За разговором, подвыпив, Степан вспомнил своего дружка Ивана Плахина, присмирев, взгрустнул.
— Эх, хотя бы глянуть на него! Поговорить чуток. Как он там, Ванюха? Друг закадышный мой…
Сергей, выпив рюмку, рассказал печальную историю о Плахине. (Видел он его раз в Москве. Мальчишке одежонку приезжал покупать.) Рассказал и пожалел об этом. Оглушила, совсем состарила эта горькая весть Степана. Поник он, подпер кулаками голову.
— Вот как… Вот как судьба нас мордует, — вздыхал он. — Кусают змеи подколодные праведных людей. Кусают…
«Да, много еще несправедливостей на земле, — подумал Сергей. — Одни сеют добро, берегут его, чтобы вот так пробуждались сады, чтобы звенели детскими голосами дома. Другие — в бешеном безумстве сеют зло, льют кровь, как короеды, подтачивают людское здоровье. Поймут ли когда они, как ничтожны и подлы были их поступки? Знают ли эти сеятели зла и смерти, что ни сейчас, ни через сотни лет никто не помянет их добрым словом, что их могилы зарастут проклятием и чертополохом? Дай бог, чтобы поняли. А не поймут, полезут… Громить их будем. Смертным боем бить!»

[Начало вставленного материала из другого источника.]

-- ==== Sys2Proof/Syntax.lean ====
section
/-! DEFINITION. The commands the block takes: one constructor of `Instr` per row of spec/opcode_table.json, with the
operands the row's rule gives it. Request operands stand as R203 carries them (codes as numbers, an absent operand as
`none`), so that a code outside its list can be said and is refused by the owner. -/

namespace Sys2Proof

/-- The three lens axes (R19). -/
inductive Axis where
  | zoom | focus | iris
  deriving DecidableEq, Repr

/-- Levels of ZREF, FREF and IREF (R19): `true` is high, above the reference position. -/
structure RefFlags where
  zoom : Bool
  focus : Bool
  iris : Bool
  deriving DecidableEq, Repr

/-- The seven fields of an optics table node, in field order (R39). -/
structure NodeFields where
  zoomStep : Nat
  focal : Nat
  equiv : Nat
  avOpen : Nat
  fInf : Nat
  fNear : Nat
  gain : Nat
  deriving DecidableEq, Repr

/-- The five fields of the global part, in field order (R39). -/
structure GlobalFields where
  avCap : Nat
  tvMaxElectronic : Nat
  tvMaxMechanical : Nat
  stroke : Nat
  follow : Nat
  deriving DecidableEq, Repr

/-- The fields a TABLE-LOAD carries: a node's seven (LEN 17) or the global part's five (LEN 11), R203. -/
inductive TableFields where
  | node (f : NodeFields)
  | global (f : GlobalFields)
  deriving DecidableEq, Repr

/-- METER-SET's operands, in the field order of R70. -/
structure MeterOperands where
  mode : Nat
  weights : List Nat
  target : Nat
  highlight : Nat
  compensation : Int
  convergence : Nat
  rounding : Nat
  gvMax : Nat
  knee : Nat
  tvFloor : Nat
  deriving DecidableEq, Repr

/-- AF-SET's operands, in the field order of R92. -/
structure AfOperands where
  mask : Nat
  step : Nat
  condition : Nat
  fall : Nat
  threshold : Nat
  minimum : Nat
  skip : Nat
  span : Nat
  hold : Nat
  deriving DecidableEq, Repr

/-- SCAN's operands: optional start and end, and optional overrides of fields 1 to 7 of R92 (R96). -/
structure ScanOperands where
  start : Option Nat
  stop : Option Nat
  mask : Option Nat
  step : Option Nat
  condition : Option Nat
  fall : Option Nat
  threshold : Option Nat
  minimum : Option Nat
  skip : Option Nat
  deriving DecidableEq, Repr

/-- PROGRAM-SET's operands: the index and fields 1 to 8 of R128. -/
structure ProgramOperands where
  index : Nat
  present : Nat
  kind : Nat
  mask : Nat
  count : Nat
  step : Nat
  interval : Nat
  between : Nat
  focusFirst : Nat
  deriving DecidableEq, Repr

/-- CONTEXT-SET's operands: a slot number and the contents of a slot (R133). -/
structure ContextOperands where
  slot : Nat
  kind : Nat
  zoomStep : Nat
  d : Nat
  x : Option Int
  meter : MeterOperands
  af : AfOperands
  mode : Nat
  leak : Nat
  interval : Option Nat
  deriving DecidableEq, Repr

/-- A run of card blocks (R176): start block and length in blocks. -/
structure Extent where
  start : Nat
  len : Nat
  deriving DecidableEq, Repr

/-- One fragment of a placement (R178): start block and cluster count. -/
structure Fragment where
  start : Nat
  clusters : Nat
  deriving DecidableEq, Repr

/-- One write-back entry of an edited fault record, with its relocation (R187, R202). -/
structure WriteBackOperand where
  cluster : Nat
  block : Nat
  valid : Nat
  relocation : Option Nat
  deriving DecidableEq, Repr

/-- The edited fault record a FAULT-RETURN carries, in the layout of the store fault record (R202). -/
structure FaultOperands where
  format : Nat
  picture : Nat
  written : Nat
  cluster : Option Nat
  block : Option Nat
  response : Option Nat
  continuation : Nat
  repeats : Nat
  writeBacks : List WriteBackOperand
  fragments : List Fragment
  deriving DecidableEq, Repr

/-- What one sample event reads: the rate pair in 1/256 °/s and the measured shift pair in 0.1 µm (R111). -/
structure Sample where
  yaw : Int
  pitch : Int
  shiftYaw : Int
  shiftPitch : Int
  deriving DecidableEq, Repr

/-- The payload of a STATS feed (R60, R202). -/
structure StatsFeed where
  frame : Nat
  serial : Nat
  hostMark : Nat
  zones : List Nat
  contrasts : List Nat
  deriving DecidableEq, Repr

/-- The card's response to one command on CCMD (R174). -/
inductive CardResponse where
  | ready
  | notReady
  | identity (blockSize capacity : Nat)
  | accepted
  | refused
  deriving DecidableEq, Repr

/-- The card's status token for one block (R182). -/
inductive Token where
  | accepted
  | crcError
  | writeError
  deriving DecidableEq, Repr

/-- The commands: every row of spec/opcode_table.json, in the table's order. -/
inductive Instr where
  /-- RESETn rises again: the LRATE strap (R195) and the reference flag levels of that moment. -/
  | hardwareReset (rateHigh : Bool) (flags : RefFlags)
  /-- A byte on LRX, with its stop bit read low (a framing error) or not (R195). -/
  | linkByteReceived (byte : Byte) (framingError : Bool)
  | interByteGapTimeout
  | receiveQueueTake
  | packetTransmissionStart
  | packetTransmissionEnd
  | query (tag : Nat) (part : Nat)
  | restart (tag : Nat)
  | stop (tag : Nat) (operation : Nat)
  | axisSet (tag : Nat) (axis interval energize settle hold : Nat)
  /-- HOME with the reference flag levels of the event, read where a homing begins in it (R30). -/
  | home (tag : Nat) (mask : Nat) (flags : RefFlags)
  | move (tag : Nat) (axis target : Nat)
  | zoom (tag : Nat) (target : Nat)
  | park (tag : Nat)
  | energizeTimeout (axis : Axis) (flags : RefFlags)
  | axisStepComplete (axis : Axis) (flags : RefFlags)
  | homeLimitReached (axis : Axis) (flags : RefFlags)
  | settleTimeout (axis : Axis)
  | holdReleaseTimeout (axis : Axis)
  | tableLoad (tag : Nat) (selector : Nat) (fields : TableFields)
  | tableCommit (tag : Nat)
  | frameStart
  | stats (feed : StatsFeed)
  | meterSet (tag : Nat) (ops : MeterOperands)
  | afSet (tag : Nat) (ops : AfOperands)
  | scan (tag : Nat) (ops : ScanOperands)
  | frameWaitExpiry
  | steadySet (tag : Nat) (mode leak : Nat)
  | gyroCal (tag : Nat)
  | rateSample (sample : Sample)
  | gyroCalWindowEnd (sample : Sample)
  | panningEntry (sample : Sample)
  | actuatorFault (sample : Sample)
  | recentreTimeout
  | programSet (tag : Nat) (ops : ProgramOperands)
  | programLimit (tag : Nat) (limit : Nat)
  | contextSet (tag : Nat) (ops : ContextOperands)
  | contextRead (tag : Nat) (slot : Nat)
  | switch (tag : Nat) (slot : Nat)
  | enter (tag : Nat) (slot : Nat)
  | leave (tag : Nat)
  | contextTravelBegin
  | prepare (tag : Nat)
  | release (tag : Nat)
  | shoot (tag : Nat) (program : Nat) (count : Option Nat)
  | reservationGrant
  | armed (picture : Nat)
  | armTimeout
  | exposureTimeEnd
  | bladeClosed
  | bladeTimeout
  | rechargeTimeout
  | intakeLimitExpiry
  | intervalEnd
  | intakeStrobe (byte : Byte)
  | intakeEngineByte
  | pictureRead (tag : Nat) (picture : Nat)
  | pictureDrop (tag : Nat) (picture : Nat)
  /-- CDET has stood at a new level for 20 ms; `protectLevel` is what CWP holds then (R172). -/
  | cardDetectChange (present : Bool) (protectLevel : Bool)
  | writeProtectChange (protectLevel : Bool)
  | cardOpen (tag : Nat)
  | cardResponse (response : CardResponse)
  | conditionQueryPoll
  | cardResetTimeout
  | cardCommandTimeout
  | storeSet (tag : Nat) (cluster pages : Nat)
  | extentsGive (tag : Nat) (extents : List Extent)
  | storeOn (tag : Nat)
  | storeHold (tag : Nat)
  | storeTakeRecord
  | blockStatusToken (token : Token)
  | cardBusyEnd
  | cardBusyTimeout
  | faultRead (tag : Nat)
  | faultReturn (tag : Nat) (disposition : Nat) (edited : FaultOperands)
  deriving DecidableEq, Repr

end Sys2Proof
end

Сергей встал, поднял над головой бокал с искрящимся вином:
— Давайте выпьем за этот шумный дом! За синеву над ним. За честных, стойких в битвах и сеющих добро людей!
Солнце сплелось в бокалах. В распушенной до слепящей желтизны кустистой вербе, приткнувшейся к забору, неистребимо, ликующе гудели пчелы.
Москва — Рязань.
1962–1965 гг.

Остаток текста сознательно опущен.